1. because its argument has type "vector of difftime", not "difftime"
(coming from CLOS, I do not expect summary(vector of difftime) to
dispatch to summary.difftime, but to summary.vector.of.difftime or something)

2. because difftime.summary returns a data.frame and not a
"Classes 'summaryDefault', 'table'" as I assume summary must return.

if these are not valid issues, then I wonder why my function should not
be the system default method.
#
On Thu, Nov 22, 2012 at 5:49 PM, Sam Steingold <sds at gnu.org> wrote:
I'm not sure that's a suitable distinction in R. (Almost) All objects
are vectors (either generic or atomic) and all that....
See http://cran.r-project.org/doc/FAQ/R-FAQ.html#How-should-I-write-summary-methods_003f
#
what are the requirements on the class summary.foo?
does it have to inherit from some other class?
how do I define a class?
#
On Nov 23, 2012, at 12:35 PM, Sam Steingold wrote:

            
I'm not sure it makes sense to frame the question this way.  
summary.foo would nt be a class but rather a 'summary' method/function  
that applied to items of class 'foo.
There is implicit inheritance from the vector "class" and sometimes  
default methods will assume a numeric vector. But if you defin an  
object to be of a particular class, it would not need to have an  
explicit inheritance defined/
That's pretty easy. Read:

?class         # and the pages to which it links.

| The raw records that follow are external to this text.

-- ==== Sys2Proof/Machine/Dispatch.lean ====
section
/-! DEFINITION. The meaning of every instruction, one arm a constructor. -/

namespace Sys2Proof.Machine

def exec (i : Instr) (s : State) : Host.Outcome State Fault Refusal :=
  match i with
  | .rdSir => Sys2Proof.Machine.execRdSir s
  | .wrCir v => Sys2Proof.Machine.execWrCir v s
  | .rdStatus => Sys2Proof.Machine.execRdStatus s
  | .wrCtrl v => Sys2Proof.Machine.execWrCtrl v s
  | .rdIsr => Sys2Proof.Machine.execRdIsr s
  | .wrAttn v => Sys2Proof.Machine.execWrAttn v s
  | .unwiredRB0 => Sys2Proof.Machine.execUnwiredRB0 s
  | .unwiredRB1 => Sys2Proof.Machine.execUnwiredRB1 s
  | .unwiredRB4 => Sys2Proof.Machine.execUnwiredRB4 s
  | .unwiredRB5 => Sys2Proof.Machine.execUnwiredRB5 s
  | .unwiredRB6 => Sys2Proof.Machine.execUnwiredRB6 s
  | .unwiredRB7 => Sys2Proof.Machine.execUnwiredRB7 s
  | .unwiredRW1 => Sys2Proof.Machine.execUnwiredRW1 s
  | .unwiredRW2 => Sys2Proof.Machine.execUnwiredRW2 s
  | .unwiredRW3 => Sys2Proof.Machine.execUnwiredRW3 s
  | .unwiredRW4 => Sys2Proof.Machine.execUnwiredRW4 s
  | .unwiredRW5 => Sys2Proof.Machine.execUnwiredRW5 s
  | .unwiredRW6 => Sys2Proof.Machine.execUnwiredRW6 s
  | .unwiredRW7 => Sys2Proof.Machine.execUnwiredRW7 s
  | .unwiredWB0 v => Sys2Proof.Machine.execUnwiredWB0 v s
  | .unwiredWB1 v => Sys2Proof.Machine.execUnwiredWB1 v s
  | .unwiredWB4 v => Sys2Proof.Machine.execUnwiredWB4 v s
  | .unwiredWB5 v => Sys2Proof.Machine.execUnwiredWB5 v s
  | .unwiredWB6 v => Sys2Proof.Machine.execUnwiredWB6 v s
  | .unwiredWB7 v => Sys2Proof.Machine.execUnwiredWB7 v s
  | .unwiredWW1 v => Sys2Proof.Machine.execUnwiredWW1 v s
  | .unwiredWW2 v => Sys2Proof.Machine.execUnwiredWW2 v s
  | .unwiredWW3 v => Sys2Proof.Machine.execUnwiredWW3 v s
  | .unwiredWW4 v => Sys2Proof.Machine.execUnwiredWW4 v s
  | .unwiredWW5 v => Sys2Proof.Machine.execUnwiredWW5 v s
  | .unwiredWW6 v => Sys2Proof.Machine.execUnwiredWW6 v s
  | .unwiredWW7 v => Sys2Proof.Machine.execUnwiredWW7 v s
  | .attnCmdreqAD => Sys2Proof.Machine.execAttnCmdreqAD s
  | .attnEoiAD => Sys2Proof.Machine.execAttnEoiAD s
  | .attnCmdreqD0 => Sys2Proof.Machine.execAttnCmdreqD0 s
  | .attnEoiD0 => Sys2Proof.Machine.execAttnEoiD0 s
  | .attnCmdreqD1 => Sys2Proof.Machine.execAttnCmdreqD1 s
  | .attnEoiD1 => Sys2Proof.Machine.execAttnEoiD1 s
  | .attnResetAD => Sys2Proof.Machine.execAttnResetAD s
  | .attnBaddev2 req => Sys2Proof.Machine.execAttnBaddev2 req s
  | .attnBaddev3 req => Sys2Proof.Machine.execAttnBaddev3 req s
  | .attnBaddev4 req => Sys2Proof.Machine.execAttnBaddev4 req s
  | .attnBaddev5 req => Sys2Proof.Machine.execAttnBaddev5 req s
  | .attnBaddev6 req => Sys2Proof.Machine.execAttnBaddev6 req s
  | .attnBadreqAD_0 => Sys2Proof.Machine.execAttnBadreqAD_0 s
  | .attnBadreqAD_3 => Sys2Proof.Machine.execAttnBadreqAD_3 s
  | .attnBadreqAD_5 => Sys2Proof.Machine.execAttnBadreqAD_5 s
  | .attnBadreqAD_6 => Sys2Proof.Machine.execAttnBadreqAD_6 s
  | .attnBadreqAD_7 => Sys2Proof.Machine.execAttnBadreqAD_7 s
  | .attnBadreqAD_8 => Sys2Proof.Machine.execAttnBadreqAD_8 s
  | .attnBadreqAD_9 => Sys2Proof.Machine.execAttnBadreqAD_9 s
  | .attnBadreqAD_A => Sys2Proof.Machine.execAttnBadreqAD_A s
  | .attnBadreqAD_B => Sys2Proof.Machine.execAttnBadreqAD_B s
  | .attnBadreqAD_C => Sys2Proof.Machine.execAttnBadreqAD_C s
  | .attnBadreqAD_D => Sys2Proof.Machine.execAttnBadreqAD_D s
  | .attnBadreqAD_E => Sys2Proof.Machine.execAttnBadreqAD_E s
  | .attnBadreqAD_F => Sys2Proof.Machine.execAttnBadreqAD_F s
  | .attnBadreqD0_0 => Sys2Proof.Machine.execAttnBadreqD0_0 s
  | .attnBadreqD0_3 => Sys2Proof.Machine.execAttnBadreqD0_3 s
  | .attnBadreqD0_4 => Sys2Proof.Machine.execAttnBadreqD0_4 s
  | .attnBadreqD0_5 => Sys2Proof.Machine.execAttnBadreqD0_5 s
  | .attnBadreqD0_6 => Sys2Proof.Machine.execAttnBadreqD0_6 s
  | .attnBadreqD0_7 => Sys2Proof.Machine.execAttnBadreqD0_7 s
  | .attnBadreqD0_8 => Sys2Proof.Machine.execAttnBadreqD0_8 s
  | .attnBadreqD0_9 => Sys2Proof.Machine.execAttnBadreqD0_9 s
  | .attnBadreqD0_A => Sys2Proof.Machine.execAttnBadreqD0_A s
  | .attnBadreqD0_B => Sys2Proof.Machine.execAttnBadreqD0_B s
  | .attnBadreqD0_C => Sys2Proof.Machine.execAttnBadreqD0_C s
  | .attnBadreqD0_D => Sys2Proof.Machine.execAttnBadreqD0_D s
  | .attnBadreqD0_E => Sys2Proof.Machine.execAttnBadreqD0_E s
  | .attnBadreqD0_F => Sys2Proof.Machine.execAttnBadreqD0_F s
  | .attnBadreqD1_0 => Sys2Proof.Machine.execAttnBadreqD1_0 s
  | .attnBadreqD1_3 => Sys2Proof.Machine.execAttnBadreqD1_3 s
  | .attnBadreqD1_4 => Sys2Proof.Machine.execAttnBadreqD1_4 s
  | .attnBadreqD1_5 => Sys2Proof.Machine.execAttnBadreqD1_5 s
  | .attnBadreqD1_6 => Sys2Proof.Machine.execAttnBadreqD1_6 s
  | .attnBadreqD1_7 => Sys2Proof.Machine.execAttnBadreqD1_7 s
  | .attnBadreqD1_8 => Sys2Proof.Machine.execAttnBadreqD1_8 s
  | .attnBadreqD1_9 => Sys2Proof.Machine.execAttnBadreqD1_9 s
  | .attnBadreqD1_A => Sys2Proof.Machine.execAttnBadreqD1_A s
  | .attnBadreqD1_B => Sys2Proof.Machine.execAttnBadreqD1_B s
  | .attnBadreqD1_C => Sys2Proof.Machine.execAttnBadreqD1_C s
  | .attnBadreqD1_D => Sys2Proof.Machine.execAttnBadreqD1_D s
  | .attnBadreqD1_E => Sys2Proof.Machine.execAttnBadreqD1_E s
  | .attnBadreqD1_F => Sys2Proof.Machine.execAttnBadreqD1_F s
  | .read _ _ => Sys2Proof.Machine.execRead s
  | .write _ _ => Sys2Proof.Machine.execWrite s
  | .readVerify _ _ => Sys2Proof.Machine.execReadVerify s
  | .writeVerify _ _ => Sys2Proof.Machine.execWriteVerify s
  | .seek _ _ => Sys2Proof.Machine.execSeek s
  | .parkHeads _ _ => Sys2Proof.Machine.execParkHeads s
  | .getDeviceStatus _ _ => Sys2Proof.Machine.execGetDeviceStatus s
  | .getDeviceConfigAdapter _ => Sys2Proof.Machine.execGetDeviceConfigAdapter s
  | .getDeviceConfigDrive0 _ => Sys2Proof.Machine.execGetDeviceConfigDrive0 s
  | .getDeviceConfigDrive1 _ => Sys2Proof.Machine.execGetDeviceConfigDrive1 s
  | .getPositionInfo _ _ => Sys2Proof.Machine.execGetPositionInfo s
  | .sectorBufferWrite _ _ => Sys2Proof.Machine.execSectorBufferWrite s
  | .sectorBufferRead _ _ => Sys2Proof.Machine.execSectorBufferRead s
  | .diagnostic _ _ => Sys2Proof.Machine.execDiagnostic s
  | .formatUnit _ _ => Sys2Proof.Machine.execFormatUnit s
  | .formatPrepare _ _ => Sys2Proof.Machine.execFormatPrepare s
  | .unrecognized00 _ _ => Sys2Proof.Machine.execUnrecognized00 s
  | .unrecognized07 _ _ => Sys2Proof.Machine.execUnrecognized07 s
  | .unrecognized0B _ _ => Sys2Proof.Machine.execUnrecognized0B s
  | .unrecognized0C _ _ => Sys2Proof.Machine.execUnrecognized0C s
  | .unrecognized0D _ _ => Sys2Proof.Machine.execUnrecognized0D s
  | .unrecognized0E _ _ => Sys2Proof.Machine.execUnrecognized0E s
  | .unrecognized0F _ _ => Sys2Proof.Machine.execUnrecognized0F s
  | .unrecognized13 _ _ => Sys2Proof.Machine.execUnrecognized13 s
  | .unrecognized14 _ _ => Sys2Proof.Machine.execUnrecognized14 s
  | .unrecognized15 _ _ => Sys2Proof.Machine.execUnrecognized15 s
  | .unrecognized18 _ _ => Sys2Proof.Machine.execUnrecognized18 s
  | .unrecognized19 _ _ => Sys2Proof.Machine.execUnrecognized19 s
  | .unrecognized1A _ _ => Sys2Proof.Machine.execUnrecognized1A s
  | .unrecognized1B _ _ => Sys2Proof.Machine.execUnrecognized1B s
  | .unrecognized1C _ _ => Sys2Proof.Machine.execUnrecognized1C s
  | .unrecognized1D _ _ => Sys2Proof.Machine.execUnrecognized1D s
  | .unrecognized1E _ _ => Sys2Proof.Machine.execUnrecognized1E s
  | .unrecognized1F _ _ => Sys2Proof.Machine.execUnrecognized1F s
  | .cfgRead idx => Sys2Proof.Machine.execCfgRead idx s
  | .cfgWriteIgnored idx v => Sys2Proof.Machine.execCfgWriteIgnored idx v s
  | .cfgWrite23 idx v => Sys2Proof.Machine.execCfgWrite23 idx v s
  | .cfgWrite47 idx v => Sys2Proof.Machine.execCfgWrite47 idx v s
  | .cfgFeedback => Sys2Proof.Machine.execCfgFeedback s
  | .cfgReset => Sys2Proof.Machine.execCfgReset s

end Sys2Proof.Machine
end

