-- ==== Sys2Proof/Laws/Transfer.lean ====
section
/-! SUPPORT. What the data-movement loops do (R232, R263, R272, R326, R330): a run of words that the DMA engine takes or
gives, the word at which it refuses, and a run of sectors. -/

namespace Sys2Proof.Machine

/-! Words pushed. -/

theorem dmaPush_ok {s : State} {ps : List PushAnswer} (w : Word) (h : s.ext.pushAnswers = .ok :: ps) :
    s.dmaPush w =
      (.ok, { s with ext := { s.ext with
        pushAnswers := ps, calls := .dmaPush s.blk.dmaChannel w .ok :: s.ext.calls } }) := by
  simp [State.dmaPush, State.call, h]

theorem dmaPush_noData {s : State} {ps : List PushAnswer} (w : Word) (h : s.ext.pushAnswers = .noData :: ps) :
    s.dmaPush w =
      (.noData, { s with ext := { s.ext with
        pushAnswers := ps, calls := .dmaPush s.blk.dmaChannel w .noData :: s.ext.calls } }) := by
  simp [State.dmaPush, State.call, h]

theorem Block.dataWord_eq (b : Block) : b.dataWord = b.dataBuf.toList.getD b.dataPos 0 := by
  unfold Block.dataWord Vector.getD List.getD
  by_cases h : b.dataPos < 256
  · simp [h]
  · simp [h]

/-- The state after `n` words pushed from the cursor on. -/
def State.pushed (s : State) (n : Nat) (ps : List PushAnswer) : State :=
  { s with
    blk := { s.blk with dataPos := s.blk.dataPos + n }
    ext := { s.ext with
      pushAnswers := ps,
      calls := (((s.blk.dataBuf.toList.drop s.blk.dataPos).take n).map fun x =>
        Call.dmaPush s.blk.dmaChannel x .ok).reverse ++ s.ext.calls } }

theorem drop_take_succ (ws : List Word) (k n : Nat) (h : k < ws.length) :
    (ws.drop k).take (n + 1) = ws.getD k 0 :: (ws.drop (k + 1)).take n := by
  rw [List.drop_eq_getElem_cons h, List.take_succ_cons]
  simp [List.getD, h]

/-- The DMA engine takes `n` words. -/
theorem pushWords_taken (n : Nat) (s : State) (ps : List PushAnswer)
    (h : s.ext.pushAnswers = List.replicate n .ok ++ ps) (hd : s.blk.dataPos + n ≤ 256) :
    pushWords n s = .cont (s.pushed n ps) := by
  induction n generalizing s with
  | zero =>
    obtain rfl : s.ext.pushAnswers = ps := h
    simp [pushWords, State.pushed]
  | succ n ih =>
    have h1 := dmaPush_ok s.blk.dataWord (ps := List.replicate n .ok ++ ps) (by rw [h]; rfl)
    simp only [pushWords, h1]
    rw [ih _ rfl (by simp; omega)]
    have := drop_take_succ s.blk.dataBuf.toList s.blk.dataPos n (by simp; omega)
    simp [State.pushed, State.nextWord, this, Block.dataWord_eq, Nat.add_assoc, Nat.add_comm 1 n]

/-- The DMA engine takes `k` words and refuses the next (R232). -/
theorem pushWords_refused (k n : Nat) (s : State) (ps : List PushAnswer) (hk : k < n)
    (h : s.ext.pushAnswers = List.replicate k .ok ++ .noData :: ps) (hd : s.blk.dataPos + n ≤ 256) :
    pushWords n s = .done (State.suspend
      { s.pushed k ps with ext := { (s.pushed k ps).ext with
          calls := .dmaPush s.blk.dmaChannel (s.blk.dataBuf.toList.getD (s.blk.dataPos + k) 0) .noData ::
            (s.pushed k ps).ext.calls } }) := by
  induction k generalizing s n with
  | zero =>
    obtain ⟨n, rfl⟩ : ∃ m, n = m + 1 := ⟨n - 1, by omega⟩
    have h1 := dmaPush_noData s.blk.dataWord (ps := ps) (by rw [h]; rfl)
    simp only [pushWords, h1]
    simp [State.pushed, Block.dataWord_eq]
  | succ k ih =>
    obtain ⟨n, rfl⟩ : ∃ m, n = m + 1 := ⟨n - 1, by omega⟩
    have h1 := dmaPush_ok s.blk.dataWord (ps := List.replicate k .ok ++ .noData :: ps) (by rw [h]; rfl)
    simp only [pushWords, h1]
    rw [ih n _ (by omega) rfl (by simp; omega)]
    have := drop_take_succ s.blk.dataBuf.toList s.blk.dataPos k (by simp; omega)
    simp [State.pushed, State.nextWord, this, Block.dataWord_eq, Nat.add_assoc, Nat.add_comm 1 k]

/-! Words pulled. -/

theorem dmaPull_word {s : State} {v : Word} {ps : List PullAnswer} (h : s.ext.pullAnswers = .word v :: ps) :
    s.dmaPull =
      (.word v, { s with ext := { s.ext with
        pullAnswers := ps, calls := .dmaPull s.blk.dmaChannel (.word v) :: s.ext.calls } }) := by
  simp [State.dmaPull, State.call, h]

theorem dmaPull_noData {s : State} {ps : List PullAnswer} (h : s.ext.pullAnswers = .noData :: ps) :
    s.dmaPull =
      (.noData, { s with ext := { s.ext with
        pullAnswers := ps, calls := .dmaPull s.blk.dmaChannel .noData :: s.ext.calls } }) := by
  simp [State.dmaPull, State.call, h]

@[simp] theorem overlay_getElem (ws : List Word) (w : Sector) (i : Nat) (h : i < 256) :
    (overlay ws w)[i] = ws.getD i w[i] := by simp [overlay]

/-- A sector laid over with its own first words is itself. -/
theorem overlay_take_self (w : Sector) (p : Nat) : overlay (w.toList.take p) w = w := by
  apply Vector.ext
  intro i hi
  rw [overlay_getElem _ _ _ hi]
  by_cases h : i < p <;> simp [List.getD, List.getElem?_take, h, hi]

/-- One more word under the cursor. -/
theorem overlay_set (w : Sector) (p : Nat) (v : Word) (ws : List Word) (hp : p < 256) :
    overlay ((w.toList.set p v).take (p + 1) ++ ws) (w.setIfInBounds p v) = overlay (w.toList.take p ++ v :: ws) w := by
  apply Vector.ext
  intro i hi
  rw [overlay_getElem _ _ _ hi, overlay_getElem _ _ _ hi]
  have h1 : ((w.toList.set p v).take (p + 1)).length = p + 1 := by simp; omega
  have h2 : (w.toList.take p).length = p := by simp; omega
  rcases Nat.lt_trichotomy i p with h | h | h
  · simp only [List.getD, List.getElem?_append, h1, h2, if_pos (show i < p + 1 by omega), if_pos h, List.getElem?_take]
    have : p ≠ i := by omega
    simp [hi, this]
  · subst h
    simp only [List.getD, List.getElem?_append, h1, h2, if_pos (show i < i + 1 by omega), if_neg (Nat.lt_irrefl i),
      List.getElem?_take]
    simp [hi]
  · simp only [List.getD, List.getElem?_append, h1, h2, if_neg (show ¬ i < p + 1 by omega), if_neg (show ¬ i < p by omega)]
    obtain ⟨k, rfl⟩ : ∃ k, i = p + 1 + k := ⟨i - p - 1, by omega⟩
    have e1 : p + 1 + k - (p + 1) = k := by omega
    have e2 : p + 1 + k - p = k + 1 := by omega
    have : p ≠ p + 1 + k := by omega
    simp [e1, e2, this]

/-- The state after the words `ws` pulled from the cursor on. -/
def State.pulled (s : State) (ws : List Word) (ps : List PullAnswer) : State :=
  { s with
    blk := { s.blk with
      dataBuf := overlay (s.blk.dataBuf.toList.take s.blk.dataPos ++ ws) s.blk.dataBuf,
      dataPos := s.blk.dataPos + ws.length }
    ext := { s.ext with
      pullAnswers := ps,
      calls := (ws.map fun x => Call.dmaPull s.blk.dmaChannel (.word x)).reverse ++ s.ext.calls } }

theorem State.pulled_nil (s : State) : s.pulled [] s.ext.pullAnswers = s := by
  simp [State.pulled, overlay_take_self]

/-- The DMA engine gives the words `ws`. -/
theorem pullWords_given (ws : List Word) (s : State) (ps : List PullAnswer)
    (h : s.ext.pullAnswers = ws.map PullAnswer.word ++ ps) (hd : s.blk.dataPos + ws.length ≤ 256) :
    pullWords ws.length s = .cont (s.pulled ws ps) := by
  induction ws generalizing s with
  | nil =>
    obtain rfl : s.ext.pullAnswers = ps := h
    simp [pullWords, State.pulled_nil]
  | cons v ws ih =>
    simp only [List.length_cons] at hd
    have h1 := dmaPull_word (v := v) (ps := ws.map PullAnswer.word ++ ps) (by rw [h]; rfl)
    simp only [List.length_cons, pullWords, h1]
    rw [ih _ rfl (by simp; omega)]
    have := overlay_set s.blk.dataBuf s.blk.dataPos v ws (by omega)
    simp [State.pulled, State.takeWord, this, Nat.add_assoc, Nat.add_comm 1]

/-- The DMA engine gives the words `ws` and then has none (R232). -/
theorem pullWords_missing (ws : List Word) (n : Nat) (s : State) (ps : List PullAnswer) (hn : ws.length < n)
    (h : s.ext.pullAnswers = ws.map PullAnswer.word ++ .noData :: ps) (hd : s.blk.dataPos + n ≤ 256) :
    pullWords n s = .done (State.suspend
      { s.pulled ws ps with ext := { (s.pulled ws ps).ext with
          calls := .dmaPull s.blk.dmaChannel .noData :: (s.pulled ws ps).ext.calls } }) := by
  induction ws generalizing s n with
  | nil =>
    obtain ⟨n, rfl⟩ : ∃ m, n = m + 1 := ⟨n - 1, by simp at hn; omega⟩
    have h1 := dmaPull_noData (s := s) (ps := ps) (by rw [h]; rfl)
    simp only [pullWords, h1]
    simp [State.pulled, overlay_take_self]
  | cons v ws ih =>
    obtain ⟨n, rfl⟩ : ∃ m, n = m + 1 := ⟨n - 1, by simp at hn; omega⟩
    simp only [List.length_cons] at hn
    have h1 := dmaPull_word (v := v) (ps := ws.map PullAnswer.word ++ .noData :: ps) (by rw [h]; rfl)
    simp only [pullWords, h1]
    rw [ih n _ (by omega) rfl (by simp; omega)]
    have := overlay_set s.blk.dataBuf s.blk.dataPos v ws (by omega)
    simp [State.pulled, State.takeWord, this, Nat.add_assoc, Nat.add_comm 1]

/-! Storage calls (R216). -/

theorem storageRead_ok {s : State} {ss : List StorageAnswer} (d : DriveNo) (lba : BitVec 32)
    (h : s.ext.storageAnswers = .ok :: ss) :
    s.storageRead d lba =
      (some (Memory.readSector (s.drive d).backing lba.toNat), { s with ext := { s.ext with
        storageAnswers := ss, calls := .storageRead d lba .ok :: s.ext.calls } }) := by
  simp [State.storageRead, State.storageAnswer, State.call, h]

theorem storageRead_fail {s : State} {ss : List StorageAnswer} {found : List Byte} (d : DriveNo) (lba : BitVec 32)
    (h : s.ext.storageAnswers = .fail found :: ss) :
    s.storageRead d lba =
      (none, { s with ext := { s.ext with
        storageAnswers := ss, calls := .storageRead d lba (.fail found) :: s.ext.calls } }) := by
  simp [State.storageRead, State.storageAnswer, State.call, h]

theorem storageWrite_ok {s : State} {ss : List StorageAnswer} (d : DriveNo) (lba : BitVec 32) (w : Sector)
    (h : s.ext.storageAnswers = .ok :: ss) :
    s.storageWrite d lba w =
      (true, State.setBacking { s with ext := { s.ext with
        storageAnswers := ss, calls := .storageWrite d lba .ok :: s.ext.calls } } d
        (Memory.writeSector (s.drive d).backing lba.toNat w)) := by
  simp [State.storageWrite, State.storageAnswer, State.call, h]

theorem storageWrite_fail {s : State} {ss : List StorageAnswer} {found : List Byte} (d : DriveNo) (lba : BitVec 32)
    (w : Sector) (h : s.ext.storageAnswers = .fail found :: ss) :
    s.storageWrite d lba w =
      (false, State.setBacking { s with ext := { s.ext with
        storageAnswers := ss, calls := .storageWrite d lba (.fail found) :: s.ext.calls } } d
        (Memory.store (s.drive d).backing (512 * lba.toNat) (found.take 512))) := by
  simp [State.storageWrite, State.storageAnswer, State.call, h, sectorBytes]

theorem storageZero_ok {s : State} {ss : List StorageAnswer} (d : DriveNo) (first n : Nat)
    (h : s.ext.storageAnswers = .ok :: ss) :
    s.storageZero d first n =
      (true, State.setBacking { s with ext := { s.ext with
        storageAnswers := ss, calls := .storageZero d first n .ok :: s.ext.calls } } d
        (Memory.zero (s.drive d).backing (512 * first) (512 * n))) := by
  simp [State.storageZero, State.storageAnswer, State.call, h, sectorBytes]

theorem storageZero_fail {s : State} {ss : List StorageAnswer} {found : List Byte} (d : DriveNo) (first n : Nat)
    (h : s.ext.storageAnswers = .fail found :: ss) :
    s.storageZero d first n =
      (false, State.setBacking { s with ext := { s.ext with
        storageAnswers := ss, calls := .storageZero d first n (.fail found) :: s.ext.calls } } d
        (Memory.store (s.drive d).backing (512 * first) (found.take (512 * n)))) := by
  simp [State.storageZero, State.storageAnswer, State.call, h, sectorBytes]

end Sys2Proof.Machine
end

(And also read ?methods, and the pages to which it links. Then read  
Sect 5 Object-oriented programming in the "R Language Definition".)

--

David Winsemius, MD
Alameda, CA, USA
1 day later
#
--8<---------------cut here---------------start------------->8---
summary.difftime <- function (v) {
  s <- summary(as.numeric(v))
  r <- as.data.frame(sapply(s,difftime2string),stringsAsFactors=FALSE)
  names(r) <- c("string")
  r[[units(v)]] <- s
  class(r) <- c("data.frame","summary.difftime")
  r
}
print.summary.difftime <- function (sd) print.data.frame(sd)
--8<---------------cut here---------------end--------------->8---

it appears to work for a single vector:

--8<---------------cut here---------------start------------->8---
string     secs
Min.    492.00 ms      0.5
1st Qu. 18.08 min   1085.0
Median   1.77 hrs   6370.0
Mean     8.20 hrs  29530.0
3rd Qu.  8.12 hrs  29250.0
Max.    6.98 days 602900.0
Classes 'summary.difftime' and 'data.frame':	6 obs. of  2 variables:
 $ string: chr  "492.00 ms" "18.08 min" "1.77 hrs" "8.20 hrs" ...
 $ secs  :Classes 'summaryDefault', 'table'  num [1:6] 4.92e-01 1.08e+03 6.37e+03 2.95e+04 2.92e+04 ...
--8<---------------cut here---------------end--------------->8---

but not as a part of data frame:

--8<---------------cut here---------------start------------->8---
Error in summary.difftime(X[[22L]], ...) : 
  unused argument(s) (maxsum = 7, digits = 12)
--8<---------------cut here---------------end--------------->8---

I guess I should somehow accept a list of options in summary.difftime()
and pass them on to the inner call to summary() (or should it be
explicitly summary.numeric()?)

how do I do that?
#
On Nov 24, 2012, at 7:48 PM, Sam Steingold wrote:

            
In the usual way. If you know that the function will be called with  
arguments from the summary.data.frame function then you should allow  
the argument list to accept them. You can ignore them or provide  
provisions for them. You just can't define your function to have only  
one argument if you expect (as you should since you passes summary a  
dataframe object) that it might be called within summary.data.frame.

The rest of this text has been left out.